TASK OBJECTIVE:
Among the lines below, keep only those from the one containing "def defaults : Params where" through the one containing "byte each for", and reproduce them exactly.

(PROVIDED RECORDS begins)

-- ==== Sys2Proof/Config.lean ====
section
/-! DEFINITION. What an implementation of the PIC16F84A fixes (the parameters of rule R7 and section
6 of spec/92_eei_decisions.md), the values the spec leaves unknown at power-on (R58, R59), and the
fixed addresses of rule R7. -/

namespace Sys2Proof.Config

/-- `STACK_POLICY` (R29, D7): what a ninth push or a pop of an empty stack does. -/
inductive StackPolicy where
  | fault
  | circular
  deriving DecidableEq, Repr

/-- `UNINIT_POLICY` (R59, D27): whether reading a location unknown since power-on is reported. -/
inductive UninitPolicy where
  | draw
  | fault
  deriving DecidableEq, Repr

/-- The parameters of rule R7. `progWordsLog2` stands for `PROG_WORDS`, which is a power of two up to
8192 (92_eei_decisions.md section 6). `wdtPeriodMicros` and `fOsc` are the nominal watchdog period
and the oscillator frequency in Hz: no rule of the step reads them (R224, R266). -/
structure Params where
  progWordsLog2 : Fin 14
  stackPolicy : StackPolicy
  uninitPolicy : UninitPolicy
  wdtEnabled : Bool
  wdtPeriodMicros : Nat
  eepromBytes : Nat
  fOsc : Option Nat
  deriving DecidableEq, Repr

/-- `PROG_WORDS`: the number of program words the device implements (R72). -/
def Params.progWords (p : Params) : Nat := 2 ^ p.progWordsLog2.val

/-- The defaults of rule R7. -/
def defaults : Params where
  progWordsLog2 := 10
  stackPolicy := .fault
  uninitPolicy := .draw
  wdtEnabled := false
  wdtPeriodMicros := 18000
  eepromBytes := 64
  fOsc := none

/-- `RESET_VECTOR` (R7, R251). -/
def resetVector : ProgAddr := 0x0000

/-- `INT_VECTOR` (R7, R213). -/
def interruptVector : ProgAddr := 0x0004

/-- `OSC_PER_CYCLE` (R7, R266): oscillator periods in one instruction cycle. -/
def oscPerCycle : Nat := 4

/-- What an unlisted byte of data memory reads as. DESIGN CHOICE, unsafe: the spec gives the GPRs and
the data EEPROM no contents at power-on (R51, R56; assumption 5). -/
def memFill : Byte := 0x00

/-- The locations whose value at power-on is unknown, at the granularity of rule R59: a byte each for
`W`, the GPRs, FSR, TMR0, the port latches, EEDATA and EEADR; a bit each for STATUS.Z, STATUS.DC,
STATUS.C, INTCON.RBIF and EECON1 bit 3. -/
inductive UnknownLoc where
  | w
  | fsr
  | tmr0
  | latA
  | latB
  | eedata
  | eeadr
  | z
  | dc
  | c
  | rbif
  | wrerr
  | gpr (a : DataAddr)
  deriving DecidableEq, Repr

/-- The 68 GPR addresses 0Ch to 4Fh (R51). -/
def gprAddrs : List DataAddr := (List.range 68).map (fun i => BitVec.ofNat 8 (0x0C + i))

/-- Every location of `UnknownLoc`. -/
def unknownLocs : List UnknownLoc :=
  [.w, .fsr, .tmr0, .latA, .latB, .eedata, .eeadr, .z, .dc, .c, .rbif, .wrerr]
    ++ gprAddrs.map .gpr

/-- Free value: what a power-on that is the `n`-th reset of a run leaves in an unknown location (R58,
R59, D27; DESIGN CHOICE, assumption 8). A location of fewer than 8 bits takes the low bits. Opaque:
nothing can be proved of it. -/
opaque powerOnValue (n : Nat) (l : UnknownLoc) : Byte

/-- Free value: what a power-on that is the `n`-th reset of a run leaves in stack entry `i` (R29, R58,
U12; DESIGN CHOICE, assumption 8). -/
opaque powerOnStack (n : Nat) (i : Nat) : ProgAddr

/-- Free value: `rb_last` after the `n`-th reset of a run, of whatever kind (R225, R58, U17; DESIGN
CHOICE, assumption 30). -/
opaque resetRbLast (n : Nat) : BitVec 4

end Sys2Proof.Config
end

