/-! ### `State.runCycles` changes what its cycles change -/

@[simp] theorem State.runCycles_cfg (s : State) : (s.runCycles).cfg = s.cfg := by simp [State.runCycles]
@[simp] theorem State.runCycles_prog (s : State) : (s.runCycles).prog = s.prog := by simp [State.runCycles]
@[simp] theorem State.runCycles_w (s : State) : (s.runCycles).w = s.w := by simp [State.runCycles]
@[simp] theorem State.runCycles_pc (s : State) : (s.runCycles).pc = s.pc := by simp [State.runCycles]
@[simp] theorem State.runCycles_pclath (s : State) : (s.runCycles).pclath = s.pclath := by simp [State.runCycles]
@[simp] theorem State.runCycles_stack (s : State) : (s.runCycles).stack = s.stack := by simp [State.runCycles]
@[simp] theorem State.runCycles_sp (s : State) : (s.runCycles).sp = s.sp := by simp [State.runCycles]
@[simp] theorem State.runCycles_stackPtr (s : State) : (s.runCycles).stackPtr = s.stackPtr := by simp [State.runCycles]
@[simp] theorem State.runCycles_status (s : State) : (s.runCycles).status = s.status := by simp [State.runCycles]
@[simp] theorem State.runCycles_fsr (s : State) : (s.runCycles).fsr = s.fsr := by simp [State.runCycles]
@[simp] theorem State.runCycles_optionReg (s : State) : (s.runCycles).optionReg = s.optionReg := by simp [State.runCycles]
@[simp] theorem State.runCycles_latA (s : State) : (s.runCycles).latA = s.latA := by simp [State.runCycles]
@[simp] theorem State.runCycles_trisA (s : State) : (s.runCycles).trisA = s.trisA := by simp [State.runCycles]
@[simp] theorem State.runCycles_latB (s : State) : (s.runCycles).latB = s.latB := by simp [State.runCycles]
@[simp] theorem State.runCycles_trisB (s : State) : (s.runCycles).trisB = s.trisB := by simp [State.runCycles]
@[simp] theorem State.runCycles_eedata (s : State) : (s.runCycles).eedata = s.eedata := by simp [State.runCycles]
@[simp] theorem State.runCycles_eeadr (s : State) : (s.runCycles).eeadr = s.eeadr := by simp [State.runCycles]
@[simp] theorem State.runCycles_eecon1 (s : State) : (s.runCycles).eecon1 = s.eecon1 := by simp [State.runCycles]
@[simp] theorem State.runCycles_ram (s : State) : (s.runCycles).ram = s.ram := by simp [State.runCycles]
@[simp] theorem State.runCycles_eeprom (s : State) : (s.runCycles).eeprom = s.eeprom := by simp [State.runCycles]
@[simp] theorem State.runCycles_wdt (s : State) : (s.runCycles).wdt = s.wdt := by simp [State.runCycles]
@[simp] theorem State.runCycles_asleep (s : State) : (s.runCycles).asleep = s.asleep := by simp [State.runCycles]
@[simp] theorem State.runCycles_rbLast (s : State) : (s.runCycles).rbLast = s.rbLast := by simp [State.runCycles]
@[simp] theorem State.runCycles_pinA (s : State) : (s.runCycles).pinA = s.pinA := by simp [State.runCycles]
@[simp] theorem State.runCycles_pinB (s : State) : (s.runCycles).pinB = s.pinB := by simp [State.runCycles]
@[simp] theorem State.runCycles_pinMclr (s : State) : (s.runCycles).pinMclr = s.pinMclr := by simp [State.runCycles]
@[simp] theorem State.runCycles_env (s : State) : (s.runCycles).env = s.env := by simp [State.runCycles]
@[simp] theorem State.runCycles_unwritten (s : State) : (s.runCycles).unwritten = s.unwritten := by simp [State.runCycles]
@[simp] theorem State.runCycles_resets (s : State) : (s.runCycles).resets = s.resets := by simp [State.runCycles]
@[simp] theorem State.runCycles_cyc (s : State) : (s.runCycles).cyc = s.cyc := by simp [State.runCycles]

(PROVIDED RECORDS ends)

RESULT OF THE TASK:
def defaults : Params where
  progWordsLog2 := 10
  stackPolicy := .fault
  uninitPolicy := .draw
  wdtEnabled := false
  wdtPeriodMicros := 18000
  eepromBytes := 64
  fOsc := none

/-- `RESET_VECTOR` (R7, R251). -/
def resetVector : ProgAddr := 0x0000

/-- `INT_VECTOR` (R7, R213). -/
def interruptVector : ProgAddr := 0x0004

/-- `OSC_PER_CYCLE` (R7, R266): oscillator periods in one instruction cycle. -/
def oscPerCycle : Nat := 4

/-- What an unlisted byte of data memory reads as. DESIGN CHOICE, unsafe: the spec gives the GPRs and
the data EEPROM no contents at power-on (R51, R56; assumption 5). -/
def memFill : Byte := 0x00

/-- The locations whose value at power-on is unknown, at the granularity of rule R59: a byte each for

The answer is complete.